## WHAT TO DO
Filter the data below, keeping only lines that contain "Vector".

** MATERIAL SHOWN follows **

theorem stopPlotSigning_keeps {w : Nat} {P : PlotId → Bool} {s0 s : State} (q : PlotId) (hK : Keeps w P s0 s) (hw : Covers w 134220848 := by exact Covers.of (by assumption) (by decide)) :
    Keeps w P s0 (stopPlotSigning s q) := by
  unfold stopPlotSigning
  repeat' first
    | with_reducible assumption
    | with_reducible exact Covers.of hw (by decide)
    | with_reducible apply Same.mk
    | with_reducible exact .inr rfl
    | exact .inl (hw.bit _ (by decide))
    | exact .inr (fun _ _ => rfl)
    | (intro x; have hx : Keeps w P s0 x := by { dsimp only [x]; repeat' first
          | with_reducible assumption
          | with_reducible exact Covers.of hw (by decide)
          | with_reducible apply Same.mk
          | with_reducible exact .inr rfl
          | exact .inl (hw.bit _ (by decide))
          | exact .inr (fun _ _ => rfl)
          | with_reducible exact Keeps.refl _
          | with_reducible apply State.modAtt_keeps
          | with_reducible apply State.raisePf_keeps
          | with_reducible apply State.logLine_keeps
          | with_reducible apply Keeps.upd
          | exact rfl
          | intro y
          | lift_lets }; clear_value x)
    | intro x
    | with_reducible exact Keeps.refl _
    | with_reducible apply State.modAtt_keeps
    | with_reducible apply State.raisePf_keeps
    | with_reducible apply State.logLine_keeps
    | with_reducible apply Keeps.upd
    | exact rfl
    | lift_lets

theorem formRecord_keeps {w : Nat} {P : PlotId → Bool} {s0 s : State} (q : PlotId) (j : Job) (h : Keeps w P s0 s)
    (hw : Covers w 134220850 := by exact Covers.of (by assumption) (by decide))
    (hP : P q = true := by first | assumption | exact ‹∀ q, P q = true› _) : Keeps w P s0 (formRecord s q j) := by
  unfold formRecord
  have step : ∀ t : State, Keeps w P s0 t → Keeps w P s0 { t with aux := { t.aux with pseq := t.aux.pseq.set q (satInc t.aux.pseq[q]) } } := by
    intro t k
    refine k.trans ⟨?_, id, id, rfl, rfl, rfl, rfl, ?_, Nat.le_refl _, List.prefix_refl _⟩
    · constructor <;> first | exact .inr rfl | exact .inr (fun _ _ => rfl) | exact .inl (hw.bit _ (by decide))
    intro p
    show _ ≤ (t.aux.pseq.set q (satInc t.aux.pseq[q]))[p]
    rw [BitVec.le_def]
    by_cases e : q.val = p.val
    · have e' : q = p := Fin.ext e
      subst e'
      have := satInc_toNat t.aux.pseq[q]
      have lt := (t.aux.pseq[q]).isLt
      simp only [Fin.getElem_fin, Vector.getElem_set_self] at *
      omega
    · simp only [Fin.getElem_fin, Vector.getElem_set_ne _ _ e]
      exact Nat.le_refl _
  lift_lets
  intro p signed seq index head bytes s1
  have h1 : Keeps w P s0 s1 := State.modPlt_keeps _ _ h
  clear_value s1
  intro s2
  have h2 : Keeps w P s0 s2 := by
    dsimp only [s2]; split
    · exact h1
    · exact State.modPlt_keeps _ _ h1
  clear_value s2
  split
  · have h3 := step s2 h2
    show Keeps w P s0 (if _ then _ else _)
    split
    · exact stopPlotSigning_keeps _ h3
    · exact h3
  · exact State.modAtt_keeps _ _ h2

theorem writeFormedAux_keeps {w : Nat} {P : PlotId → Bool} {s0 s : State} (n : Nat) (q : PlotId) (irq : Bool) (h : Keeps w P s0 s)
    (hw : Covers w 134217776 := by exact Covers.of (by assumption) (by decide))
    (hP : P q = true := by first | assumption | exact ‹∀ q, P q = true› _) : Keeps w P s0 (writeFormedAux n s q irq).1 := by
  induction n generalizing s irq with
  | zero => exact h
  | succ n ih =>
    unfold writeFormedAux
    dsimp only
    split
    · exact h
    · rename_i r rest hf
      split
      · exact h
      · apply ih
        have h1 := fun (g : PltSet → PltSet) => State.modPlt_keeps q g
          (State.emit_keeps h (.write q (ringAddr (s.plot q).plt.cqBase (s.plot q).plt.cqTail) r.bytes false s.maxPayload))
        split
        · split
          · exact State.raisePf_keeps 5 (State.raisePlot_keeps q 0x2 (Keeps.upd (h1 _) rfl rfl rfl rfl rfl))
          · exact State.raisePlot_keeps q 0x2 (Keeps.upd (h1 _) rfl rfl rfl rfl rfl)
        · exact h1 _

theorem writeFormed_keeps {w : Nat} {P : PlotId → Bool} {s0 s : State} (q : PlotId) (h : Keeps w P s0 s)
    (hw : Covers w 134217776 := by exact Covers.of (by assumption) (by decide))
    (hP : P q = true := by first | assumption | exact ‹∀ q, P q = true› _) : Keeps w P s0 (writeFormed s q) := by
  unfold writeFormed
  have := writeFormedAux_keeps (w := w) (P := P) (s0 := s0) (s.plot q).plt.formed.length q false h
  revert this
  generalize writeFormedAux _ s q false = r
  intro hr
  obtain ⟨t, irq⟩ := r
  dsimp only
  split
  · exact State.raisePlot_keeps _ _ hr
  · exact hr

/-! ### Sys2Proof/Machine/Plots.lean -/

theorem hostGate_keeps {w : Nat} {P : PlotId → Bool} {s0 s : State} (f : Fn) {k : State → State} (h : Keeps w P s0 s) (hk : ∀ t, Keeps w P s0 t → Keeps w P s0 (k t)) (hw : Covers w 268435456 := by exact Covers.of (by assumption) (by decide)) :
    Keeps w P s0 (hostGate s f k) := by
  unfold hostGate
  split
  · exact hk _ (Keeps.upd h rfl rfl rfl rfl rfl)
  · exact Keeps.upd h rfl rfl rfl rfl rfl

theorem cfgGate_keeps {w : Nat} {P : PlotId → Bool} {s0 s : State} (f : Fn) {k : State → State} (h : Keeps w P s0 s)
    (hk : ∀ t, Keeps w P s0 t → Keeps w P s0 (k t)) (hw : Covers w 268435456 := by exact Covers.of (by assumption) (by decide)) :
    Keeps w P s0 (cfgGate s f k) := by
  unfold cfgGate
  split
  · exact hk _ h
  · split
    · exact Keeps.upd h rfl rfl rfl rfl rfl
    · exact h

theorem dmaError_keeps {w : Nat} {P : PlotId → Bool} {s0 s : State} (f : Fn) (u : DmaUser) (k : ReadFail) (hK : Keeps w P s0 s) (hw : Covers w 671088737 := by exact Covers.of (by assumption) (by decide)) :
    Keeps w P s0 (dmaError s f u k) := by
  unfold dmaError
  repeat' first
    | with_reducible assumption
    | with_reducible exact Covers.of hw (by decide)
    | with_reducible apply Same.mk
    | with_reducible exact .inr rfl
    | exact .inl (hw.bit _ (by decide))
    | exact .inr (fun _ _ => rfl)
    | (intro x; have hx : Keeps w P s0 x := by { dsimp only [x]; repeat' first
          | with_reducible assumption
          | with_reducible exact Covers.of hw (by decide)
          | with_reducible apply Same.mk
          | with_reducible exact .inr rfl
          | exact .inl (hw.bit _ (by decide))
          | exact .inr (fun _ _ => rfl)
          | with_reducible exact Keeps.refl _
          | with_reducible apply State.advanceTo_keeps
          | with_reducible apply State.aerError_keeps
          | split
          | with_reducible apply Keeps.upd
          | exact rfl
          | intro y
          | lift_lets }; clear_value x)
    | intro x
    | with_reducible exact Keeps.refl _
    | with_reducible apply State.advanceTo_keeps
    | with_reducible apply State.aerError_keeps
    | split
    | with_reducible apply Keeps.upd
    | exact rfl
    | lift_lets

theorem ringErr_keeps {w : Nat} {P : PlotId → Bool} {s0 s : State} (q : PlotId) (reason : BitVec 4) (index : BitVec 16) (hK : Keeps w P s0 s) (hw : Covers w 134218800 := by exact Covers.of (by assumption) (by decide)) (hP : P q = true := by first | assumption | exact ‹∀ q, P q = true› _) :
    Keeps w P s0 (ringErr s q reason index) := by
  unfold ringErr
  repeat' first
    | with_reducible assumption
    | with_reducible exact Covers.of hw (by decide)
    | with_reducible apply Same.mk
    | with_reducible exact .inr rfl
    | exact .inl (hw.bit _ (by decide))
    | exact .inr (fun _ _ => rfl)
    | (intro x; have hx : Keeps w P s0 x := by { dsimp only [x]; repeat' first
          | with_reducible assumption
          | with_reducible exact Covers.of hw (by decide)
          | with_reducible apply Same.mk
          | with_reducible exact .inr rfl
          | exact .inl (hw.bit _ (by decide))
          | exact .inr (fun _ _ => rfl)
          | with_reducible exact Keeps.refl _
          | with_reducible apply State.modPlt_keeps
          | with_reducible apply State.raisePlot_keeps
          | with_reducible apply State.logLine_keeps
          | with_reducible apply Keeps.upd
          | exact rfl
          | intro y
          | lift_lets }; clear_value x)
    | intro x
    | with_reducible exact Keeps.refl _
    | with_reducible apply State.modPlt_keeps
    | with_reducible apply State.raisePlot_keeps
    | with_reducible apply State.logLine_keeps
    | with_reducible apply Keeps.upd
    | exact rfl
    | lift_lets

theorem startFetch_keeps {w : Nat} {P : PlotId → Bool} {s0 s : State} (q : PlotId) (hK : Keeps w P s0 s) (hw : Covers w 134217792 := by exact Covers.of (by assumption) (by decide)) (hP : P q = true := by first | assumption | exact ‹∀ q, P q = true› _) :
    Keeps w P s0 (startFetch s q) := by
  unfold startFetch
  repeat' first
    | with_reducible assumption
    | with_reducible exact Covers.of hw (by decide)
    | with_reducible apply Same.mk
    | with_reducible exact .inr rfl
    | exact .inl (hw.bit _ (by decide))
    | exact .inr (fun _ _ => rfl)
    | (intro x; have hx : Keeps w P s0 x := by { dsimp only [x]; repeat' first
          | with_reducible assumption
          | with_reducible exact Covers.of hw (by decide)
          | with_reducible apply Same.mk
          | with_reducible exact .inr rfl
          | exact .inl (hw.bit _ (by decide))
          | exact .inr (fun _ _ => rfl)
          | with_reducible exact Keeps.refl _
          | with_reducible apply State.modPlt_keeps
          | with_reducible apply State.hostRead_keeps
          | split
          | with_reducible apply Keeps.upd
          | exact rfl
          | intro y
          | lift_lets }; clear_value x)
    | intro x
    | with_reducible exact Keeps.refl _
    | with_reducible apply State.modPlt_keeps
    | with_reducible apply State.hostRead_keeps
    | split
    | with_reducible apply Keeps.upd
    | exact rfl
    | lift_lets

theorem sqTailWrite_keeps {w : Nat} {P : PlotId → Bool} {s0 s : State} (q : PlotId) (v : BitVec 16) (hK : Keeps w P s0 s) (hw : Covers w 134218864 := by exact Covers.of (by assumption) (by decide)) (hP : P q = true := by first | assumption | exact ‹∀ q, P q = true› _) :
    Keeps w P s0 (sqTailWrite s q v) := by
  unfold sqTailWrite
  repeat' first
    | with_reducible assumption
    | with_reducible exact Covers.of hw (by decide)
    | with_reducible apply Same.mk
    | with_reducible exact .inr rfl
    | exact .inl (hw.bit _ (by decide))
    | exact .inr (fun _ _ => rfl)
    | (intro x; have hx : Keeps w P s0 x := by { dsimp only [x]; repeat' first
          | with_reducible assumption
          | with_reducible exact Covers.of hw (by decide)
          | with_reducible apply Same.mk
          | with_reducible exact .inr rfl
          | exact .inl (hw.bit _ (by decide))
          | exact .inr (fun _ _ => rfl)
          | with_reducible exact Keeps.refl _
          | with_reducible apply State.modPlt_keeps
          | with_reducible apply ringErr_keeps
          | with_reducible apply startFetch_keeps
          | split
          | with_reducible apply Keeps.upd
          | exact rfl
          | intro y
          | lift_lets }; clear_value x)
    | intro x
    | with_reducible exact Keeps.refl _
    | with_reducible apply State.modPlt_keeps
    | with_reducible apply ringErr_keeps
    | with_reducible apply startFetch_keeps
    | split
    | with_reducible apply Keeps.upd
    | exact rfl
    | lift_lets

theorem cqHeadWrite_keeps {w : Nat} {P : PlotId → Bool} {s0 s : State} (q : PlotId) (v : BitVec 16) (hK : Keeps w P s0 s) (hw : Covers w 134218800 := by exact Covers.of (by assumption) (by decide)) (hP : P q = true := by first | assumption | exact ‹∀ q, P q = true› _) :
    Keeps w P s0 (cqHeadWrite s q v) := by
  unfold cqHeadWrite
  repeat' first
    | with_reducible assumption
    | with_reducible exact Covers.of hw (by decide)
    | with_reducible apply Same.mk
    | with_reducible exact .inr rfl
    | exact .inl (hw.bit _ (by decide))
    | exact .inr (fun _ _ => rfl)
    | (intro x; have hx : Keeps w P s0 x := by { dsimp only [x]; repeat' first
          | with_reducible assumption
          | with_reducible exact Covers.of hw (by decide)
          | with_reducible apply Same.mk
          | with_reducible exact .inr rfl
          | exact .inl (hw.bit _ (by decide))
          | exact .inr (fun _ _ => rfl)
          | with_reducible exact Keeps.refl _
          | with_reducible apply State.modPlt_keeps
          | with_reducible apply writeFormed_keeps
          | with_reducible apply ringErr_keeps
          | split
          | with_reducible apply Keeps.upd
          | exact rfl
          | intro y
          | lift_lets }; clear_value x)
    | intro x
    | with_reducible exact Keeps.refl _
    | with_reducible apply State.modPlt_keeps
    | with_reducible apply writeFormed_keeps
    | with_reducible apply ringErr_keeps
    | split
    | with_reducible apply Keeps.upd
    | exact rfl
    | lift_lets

** End of MATERIAL SHOWN **
** MATERIAL SHOWN follows **

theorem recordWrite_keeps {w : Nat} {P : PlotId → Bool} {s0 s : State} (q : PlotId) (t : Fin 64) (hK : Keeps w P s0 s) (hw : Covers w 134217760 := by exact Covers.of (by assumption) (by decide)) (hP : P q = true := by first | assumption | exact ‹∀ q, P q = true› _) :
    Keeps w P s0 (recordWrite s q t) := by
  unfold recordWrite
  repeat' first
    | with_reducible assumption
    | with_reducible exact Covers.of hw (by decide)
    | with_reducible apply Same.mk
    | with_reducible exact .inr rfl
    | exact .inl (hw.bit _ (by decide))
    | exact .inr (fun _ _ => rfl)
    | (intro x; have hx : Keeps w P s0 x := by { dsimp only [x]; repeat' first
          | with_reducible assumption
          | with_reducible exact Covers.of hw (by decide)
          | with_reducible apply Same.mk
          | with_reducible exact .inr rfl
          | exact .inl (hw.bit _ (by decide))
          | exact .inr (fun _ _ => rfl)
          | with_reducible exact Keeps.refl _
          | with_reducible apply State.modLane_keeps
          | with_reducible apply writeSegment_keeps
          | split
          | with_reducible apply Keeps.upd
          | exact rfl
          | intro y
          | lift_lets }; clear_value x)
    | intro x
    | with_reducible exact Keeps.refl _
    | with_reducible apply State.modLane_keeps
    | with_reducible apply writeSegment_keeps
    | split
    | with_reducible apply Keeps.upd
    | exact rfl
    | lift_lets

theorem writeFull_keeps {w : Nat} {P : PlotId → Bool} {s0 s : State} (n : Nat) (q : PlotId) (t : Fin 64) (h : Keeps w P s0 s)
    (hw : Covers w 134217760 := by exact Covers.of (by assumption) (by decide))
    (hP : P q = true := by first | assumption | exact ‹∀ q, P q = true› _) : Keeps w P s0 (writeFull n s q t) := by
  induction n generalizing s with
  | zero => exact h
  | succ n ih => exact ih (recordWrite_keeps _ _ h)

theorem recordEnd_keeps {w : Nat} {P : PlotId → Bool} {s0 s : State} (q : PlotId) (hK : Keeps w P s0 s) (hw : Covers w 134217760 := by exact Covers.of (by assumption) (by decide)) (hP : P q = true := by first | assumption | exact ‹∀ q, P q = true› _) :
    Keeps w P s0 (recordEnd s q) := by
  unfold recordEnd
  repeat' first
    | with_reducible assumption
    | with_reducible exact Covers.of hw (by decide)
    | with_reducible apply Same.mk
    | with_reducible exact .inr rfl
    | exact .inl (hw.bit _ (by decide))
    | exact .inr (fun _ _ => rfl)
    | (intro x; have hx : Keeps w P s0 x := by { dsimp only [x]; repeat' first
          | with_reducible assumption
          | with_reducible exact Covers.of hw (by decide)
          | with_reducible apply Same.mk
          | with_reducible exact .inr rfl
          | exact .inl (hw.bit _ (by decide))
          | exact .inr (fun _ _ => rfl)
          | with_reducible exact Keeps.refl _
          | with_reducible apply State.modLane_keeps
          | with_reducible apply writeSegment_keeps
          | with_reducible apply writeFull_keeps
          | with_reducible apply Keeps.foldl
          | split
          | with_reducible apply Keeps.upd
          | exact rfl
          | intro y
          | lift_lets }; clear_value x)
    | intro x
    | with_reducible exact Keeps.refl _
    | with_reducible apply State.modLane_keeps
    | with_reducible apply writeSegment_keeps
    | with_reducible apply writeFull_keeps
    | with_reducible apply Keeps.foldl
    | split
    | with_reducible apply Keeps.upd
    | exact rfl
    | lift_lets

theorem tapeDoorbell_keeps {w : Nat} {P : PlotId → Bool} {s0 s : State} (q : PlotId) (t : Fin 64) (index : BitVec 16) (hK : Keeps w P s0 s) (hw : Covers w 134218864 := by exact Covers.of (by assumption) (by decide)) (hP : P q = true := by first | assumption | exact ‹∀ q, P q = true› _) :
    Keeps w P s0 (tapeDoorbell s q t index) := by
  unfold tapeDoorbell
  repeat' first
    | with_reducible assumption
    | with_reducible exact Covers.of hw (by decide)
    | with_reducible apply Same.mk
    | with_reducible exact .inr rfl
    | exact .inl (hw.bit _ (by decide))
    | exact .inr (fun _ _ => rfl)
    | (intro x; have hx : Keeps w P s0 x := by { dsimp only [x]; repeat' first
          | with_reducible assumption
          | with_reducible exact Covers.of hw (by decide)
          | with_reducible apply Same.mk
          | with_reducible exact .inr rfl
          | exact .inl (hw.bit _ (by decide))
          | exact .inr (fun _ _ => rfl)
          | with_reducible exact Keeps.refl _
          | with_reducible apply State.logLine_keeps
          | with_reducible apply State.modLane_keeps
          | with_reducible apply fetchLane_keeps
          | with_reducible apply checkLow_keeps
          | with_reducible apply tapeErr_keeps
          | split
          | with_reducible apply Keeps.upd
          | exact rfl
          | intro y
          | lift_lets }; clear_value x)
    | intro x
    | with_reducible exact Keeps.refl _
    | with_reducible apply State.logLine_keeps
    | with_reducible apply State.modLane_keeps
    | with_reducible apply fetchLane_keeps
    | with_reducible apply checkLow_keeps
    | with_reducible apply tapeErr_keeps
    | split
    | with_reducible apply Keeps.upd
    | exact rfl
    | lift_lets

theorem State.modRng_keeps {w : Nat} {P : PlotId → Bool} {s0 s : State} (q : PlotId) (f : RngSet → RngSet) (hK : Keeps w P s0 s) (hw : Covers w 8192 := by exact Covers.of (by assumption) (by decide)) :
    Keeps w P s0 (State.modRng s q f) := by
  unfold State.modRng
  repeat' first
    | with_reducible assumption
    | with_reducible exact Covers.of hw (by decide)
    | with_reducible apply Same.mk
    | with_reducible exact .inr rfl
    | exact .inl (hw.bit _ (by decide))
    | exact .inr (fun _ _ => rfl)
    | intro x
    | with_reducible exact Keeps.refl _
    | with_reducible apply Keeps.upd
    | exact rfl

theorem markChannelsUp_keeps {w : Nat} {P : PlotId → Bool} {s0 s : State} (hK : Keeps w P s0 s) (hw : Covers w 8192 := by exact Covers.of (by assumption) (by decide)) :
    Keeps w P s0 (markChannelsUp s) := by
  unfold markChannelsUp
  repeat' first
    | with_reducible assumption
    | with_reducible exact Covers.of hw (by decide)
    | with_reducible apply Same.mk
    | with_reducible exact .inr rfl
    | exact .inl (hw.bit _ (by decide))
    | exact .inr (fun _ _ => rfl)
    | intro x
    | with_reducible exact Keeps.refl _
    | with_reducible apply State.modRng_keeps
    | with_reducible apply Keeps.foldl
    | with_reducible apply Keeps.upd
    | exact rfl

** End of MATERIAL SHOWN **

## ANSWER SPACE
      simp only [Fin.getElem_fin, Vector.getElem_set_self] at *
    · simp only [Fin.getElem_fin, Vector.getElem_set_ne _ _ e]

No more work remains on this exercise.